Circuits, Features, and Heuristics in Molecular Transformers
Kristof Varadi, Mark Marosi, Peter Antal
TL;DR
The paper probes how autoregressive molecular transformers learn to enforce chemical grammar and validity in SMILES generation. It combines mechanistic analyses of attention circuits (ring and branch) with valence-budgeting signals in the residual stream, and uses sparse autoencoders to extract interpretable feature dictionaries tied to functional groups. The results show specialized circuits and disentangled latent detectors that improve downstream property prediction (e.g., MoleculeACE, cADME) and enable controllable generation through latent steering.

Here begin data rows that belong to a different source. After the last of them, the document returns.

/-- Presets the loops that a manual mode replaced (R260): those that were clamped. -/
def Dev.presetAxis (axis : Nat) (d : Dev) : List Nat × Dev :=
  let p := d.pilot
  if axis = 0 then
    let m := p.leafMode
    let ff := d.feedforward
    let (c1, d) := if m.mode = 2 then
        let (a, d) := d.presetOne 0 2 (p.loop 2).nextOut (p.loop 2).nextOut
        let (b, d) := d.presetOne 0 3 (p.loop 3).nextOut (p.loop 3).nextOut
        (a ++ b, d)
      else ([], d)
    let cur := if m.mode = 1 then m.pointQ else milliQ p.iq
    let (c2, d) := d.presetOne 0 1 (cur - ff) (cur - ff)
    let (c3, d) := d.presetOne 0 0 0 0
    (c1 ++ c2 ++ c3, d.modPilot fun p => { p with iqRef := cur, iqNext := cur })
  else if p.stepMode.mode = 2 then
    let (a, d) := d.presetOne 1 4 (p.loop 4).nextOut (p.loop 4).nextOut
    let (b, d) := d.presetOne 1 5 (p.loop 5).nextOut (p.loop 5).nextOut
    (a ++ b, d)
  else ([], d)

/-! ### PILOT_FLAGS (R268) -/

/-- The reply data of PILOT_FLAGS. -/
def Dev.pilotFlags (axis : Nat) (d : Dev) : List Byte :=
  let p := d.pilot
  let f := if axis = 0 then p.leafFlags else p.stepFlags
  let m := if axis = 0 then p.leafMode else p.stepMode
  let leaf (v : Int) : Int := if axis = 0 then v else 0
  u8 axis ++ u8 m.mode ++ u8 p.dr ++ u32 f.sticky ++ u32 f.present ++ u64 f.firstSet ++ i32 (leaf p.force) ++ u8 p.validity
    ++ u8 (bitsOf p.wFailed) ++ u16 0 ++ i32 p.vObs ++ i16 (satI 16 p.temp) ++ u16 0

/-- The reply data of CAPTURE_READ (R267): the count is that of the samples in the reply, as far as the capture reaches (R265). -/
def Dev.captureRead (off count : Nat) (d : Dev) : List Byte :=
  let p := d.pilot
  let count := min count (p.capture.length - off)
  u16 off ++ u16 count ++ u64 p.captureTime ++ u32 p.capturePeriod ++ ((p.capture.drop off).take count).flatMap fun s => i32 s.1 ++ i32 s.2

/-- The entries of a table that TABLE_READ returns (R214, R253). -/
def Dev.tableRead (table dir off count : Nat) (d : Dev) : List Byte :=
  let p := d.pilot
  let t := (if table = 0 then p.fric else if table = 1 then p.cog else p.fricRef).getD dir []
  let v (k : Nat) : Int := if table = 8 then d.stepTable k else sget 0 k t
  u8 table ++ u8 dir ++ u16 off ++ u16 count ++ ((List.range count).flatMap fun k => i16 (v (off + k)))

end Sys2Proof.Machine
end

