/-- Manual current of the leaf with a set-point in mA (R156, R176, R250). -/
def Dev.manualCurrent (want : Int) (d : Dev) : Dev :=
  (d.enterManual 0 1).modPilot fun p => { p with leafMode := { p.leafMode with want := want } }

/-- An injection ends early (R265). -/
def Dev.endInjection (status reason : Nat) (d : Dev) : Dev := match d.pilot.inject with
  | none => d
  | some j =>
    let d := d.modPilot fun p => { p with inject := none }
    if status = 0x14 then d.abort (some j.slot) reason else d.reply j.slot status []

/-! ### Moves of the leaves -/

/-- The open end: PLAN_OPEN_END, or the soft limit below it (R194). -/
def Dev.openEnd (d : Dev) : Int := min (d.par P.PLAN_OPEN_END) (d.umOfSub d.softHigh)

/-- The leaves are at the open end. -/
def Dev.atOpenEnd (d : Dev) : Bool := decide ((d.leafPos - d.openEnd).natAbs ≤ d.parN P.PLAN_INPOS_WINDOW)

/-- A move of a doorway order. A follower waits for its leader's telegram first (R545); what its own order called for starts as R192 says. -/
def Dev.moveLeaf (mv : Move) (d : Dev) : Dev :=
  if d.par P.SYS_DRIVE_ROLE ≠ 2 ∨ mv.trapezoid then d.goLeaf mv
  else
    let d := if d.leaf.rests then d else d.rampDown false
    (d.clearing 43 0xFF (u8 0)).modLeaf fun l => { l with
      next := some mv, leaderLost := false, leaderWait := some (d.now + ms (d.parN P.CHRON_LEADER_WAIT)) }

/-- The leader's telegram reports motion in the follower's direction with its start time (R545). -/
def Dev.leaderAgrees (mv : Move) (d : Dev) : Bool := match d.connOf 4 with
  | none => false
  | some c =>
    let k := d.conn c
    let start := match d.door.order with | some o => o.start | none => 0
    let dir := if d.leaf.sp.p ≤ mv.target then 1 else 2
    k.valid && decide (k.payload.length = 16) && decide (fieldAt 8 1 k.payload = dir) && decide (fieldAt 0 8 k.payload = start)

/-- A follower begins its motion, geared to the leader (R212, R545); an opening asks for the permit (R145). The profile that it would run by itself is kept for R38. A move that has begun on the trapezoid finishes on it (R200). -/
def Dev.followLeader (d : Dev) : Dev := match d.leaf.leaderWait, d.leaf.next with
  | some _, some mv =>
    if ¬ d.leaf.rests ∨ d.pilot.leafMode.mode ≠ 0 ∨ ¬ d.leaderAgrees mv then d
    else
      let d := d.modLeaf fun l => { l with leaderWait := none }
      if d.leaf.sp.p < mv.target ∧ ¬ d.door.copies.permit then (d.modLeaf fun l => { l with next := none }).abortDoor 4
      else
        let d := d.startMove mv
        if d.leaf.mode ≠ 1 then d
        else d.presetPassThrough.modLeaf fun l => { l with
          gearing := true, mode := 6, own := l.phases, ownBase := l.base, ownTime := l.baseTime, phases := [] }
  | _, _ => d

/-- The leaves start opening to the open end (R151). -/
def Dev.openLeaves (d : Dev) : Dev := (d.doorProgress 4).moveLeaf { target := d.goalOf (d.par P.PLAN_OPEN_END), toEnd := true }

/-- Opening begins; without the permit the order ends ABORTED, reason 4 (R145, R150). -/
def Dev.beginOpening (d : Dev) : Dev :=
  if ¬ d.door.copies.permit then d.abortDoor 4
  else (d.setDoor 3).openLeaves

/-! ### The step's state (R141, R170 to R173) -/

/-- The step moves under the step order in flight: progress 6 (R185). -/
def Dev.stepProgress (d : Dev) : Dev := match d.door.stepOrder with
  | some (_, s) => d.progress s 6
  | none => d

/-- The step order of an opcode ends SUPERSEDED, where the doorway itself moves the step the other way. -/
def Dev.supersedeStep (op : Nat) (d : Dev) : Dev := match d.door.stepOrder with
  | some (o, _) => if o = op then d.endStepOrder fun s d => d.reply s 0x11 [] else d
  | none => d

/-- The step enters a state; the orders that it ends are answered. -/
def Dev.setStep (new : Nat) (d : Dev) : Dev :=
  let old := d.door.step
  if old = new then d
  else
    let d := d.modDoor fun q => { q with step := new, stepSince := if new = 1 ∨ new = 3 then q.stepSince else none }
    let d := d.raise 37 0 0xFF (u8 old ++ u8 new)
    let d := if new = 0 then d.clearing 38 0xFF (u8 0) else d
    let d := if new = 2 then (d.modStep fun s => { s with deployedAt := wholeOf s.sp.p }).recFlag 6 else d
    let d := if new = 1 ∨ new = 3 then d.stepProgress else d
    match d.door.stepOrder with
    | some (op, _) =>
      if (op = 0x28 ∧ new = 2) ∨ (op = 0x29 ∧ new = 0) then d.endStepOrder fun s d => d.done s [] else d
    | none => d

/-- Step-faulted: 1 homing failed, 2 limit trip, 3 move over 3 s, 4 bridge fault, 5 stall. A stop on the emergency ramp goes on; the orders that move the step end. -/
def Dev.stepFault (reason : Nat) (d : Dev) : Dev :=
  if d.door.step = 5 then d
  else
    let d := d.modDoor fun q => { q with deployAfterHome := false, stepWaiting := false, stepAgain := none }
    let d := d.modStep fun s => { s with find := 0, home := 0 }
    let d := if d.step.stopping then d else d.rampStep false
    let d := d.setStep 4
    let d := (d.onset 38 2 0xFF (u8 reason)).trigger 7 38
    let d := d.endStepOrder fun s d => d.abort (some s) 2
    let d := d.endAxisOrders (fun o => (o.1 = 0x30 || o.1 = 0x31) && o.2.2 = 1) fun s d => d.abort (some s) 2
    if d.door.openAfterStep then (d.modDoor fun q => { q with openAfterStep := false }).abortDoor 2 else d

/-- Platform find cannot run: port C faulted or disabled (R220). -/
def Dev.findAway (d : Dev) : Bool := (d.port 2).state = 0 || (d.port 2).state = 5

/-- The step sets out to deploy; in Step-faulted from a classification it homes first (R170, R181, R182, R219, R220). A retraction turns round, or homes to its end where the position is unverified. Whether a deployment begins. -/
def Dev.beginDeploy (d : Dev) : Bool × Dev :=
  let s := d.door.step
  if s = 1 ∨ s = 2 ∨ s = 5 ∨ (s = 4 ∧ ¬ d.step.unverified) then (decide (s = 1), d)
  else if d.findAway then (false, d.onset 47 1 0xFF (u8 (d.port 2).state))
  else
    let d := d.supersedeStep 0x29
    if 2 ≤ d.supply.reef then (true, d.modDoor fun q => { q with stepWaiting := true, waitDeploy := true })
    else
      let d := d.modDoor fun q => { q with stepSince := some d.now, stepWaiting := false }
      if s = 4 then (true, ((d.modDoor fun q => { q with deployAfterHome := true, stepSince := none }).stepProgress).homeStepAxis)
      else if s = 3 ∧ d.step.unverified then (true, d.modDoor fun q => { q with deployAfterHome := true })
      else if s = 3 then (true, ((d.setStep 1).modStep fun s => { s with find := 1, findStops := 0, home := 0 }).rampStep false)
      else (true, d.deployStep.setStep 1)

/-- The step sets out to retract; in Step-faulted it homes (R171, R173). -/
def Dev.beginRetract (d : Dev) : Dev :=
  if d.door.step = 0 ∨ d.door.step = 5 ∨ d.door.step = 3 then d
  else
    let d := (d.supersedeStep 0x28).modDoor fun q => { q with stepAgain := none, deployAfterHome := false }
    if 2 ≤ d.supply.reef then d.modDoor fun q => { q with stepWaiting := true, waitDeploy := false }
    else
      let d := d.modDoor fun q => { q with stepWaiting := false }
      if d.door.step = 4 then d.stepProgress.homeStepAxis
      else
        let d := (d.modDoor fun q => { q with stepSince := some d.now }).setStep 3
        if d.step.phases.isEmpty then d.retractStep else (d.modStep fun s => { s with find := 0 }).rampStep false

/-- A deployment that was put off begins. Where it cannot (R220), STEP_DEPLOY ends and leaves that waited for the step open. -/
def Dev.deployLater (d : Dev) : Dev :=
  let (begins, d) := d.beginDeploy
  if begins then d
  else
    let d := match d.door.stepOrder with
      | some (op, _) => if op = 0x28 then d.endStepOrder fun s d => d.abort (some s) 6 else d
      | none => d
    if ¬ d.door.openAfterStep then d
    else
      let d := d.modDoor fun q => { q with openAfterStep := false }
      if d.door.state = 2 then d.beginOpening else d

/-- Homing of the step has ended with a result of R226 (R173, R223). -/
def Dev.stepHomed (result : Nat) (d : Dev) : Dev :=
  let d := d.homeStepEnds result
  if result ≠ 0 then (d.rampStep (decide (result = 3))).stepFault (if result = 3 then 2 else if result = 4 then 5 else 1)
  else
    let d := d.setStep 0
    if d.door.deployAfterHome then (d.modDoor fun q => { q with deployAfterHome := false }).deployLater else d

/-! ### Closing -/

/-- The leaves start closing to the datum, or seek it where the position is unknown or the doorway was Faulted for it (R153, R180). -/
def Dev.closeLeaves (d : Dev) : Dev :=
  let d := d.doorProgress 4
  let d := if d.door.state = 6 then d.recCloseBegins else d
  let d := if d.par P.DOOR_STEP_RETRACT_AT = 0 ∧ d.door.state = 6 then d.beginRetract else d
  if d.door.seeking ∨ d.sext.ref = 0 then (d.modDoor fun q => { q with seeking := true }).homeLeaf
  else d.moveLeaf { target := 0, toEnd := true }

Overall, the work provides a concrete, testable framework for mechanistic interpretability in molecular language models and highlights opportunities to guide design and optimization with interpretable internal signals.
Abstract
Transformers generate valid and diverse chemical structures, but little is known about the mechanisms that enable these models to capture the rules of molecular representation. We present a mechanistic analysis of autoregressive transformers trained on drug-like small molecules to reveal the computational structure underlying their capabilities across multiple levels of abstraction. We identify computational patterns consistent with low-level syntactic parsing and more abstract chemical validity constraints. Using sparse autoencoders (SAEs), we extract feature dictionaries associated with chemically relevant activation patterns. We validate our findings on downstream tasks and find that mechanistic insights can translate to predictive performance in various practical settings.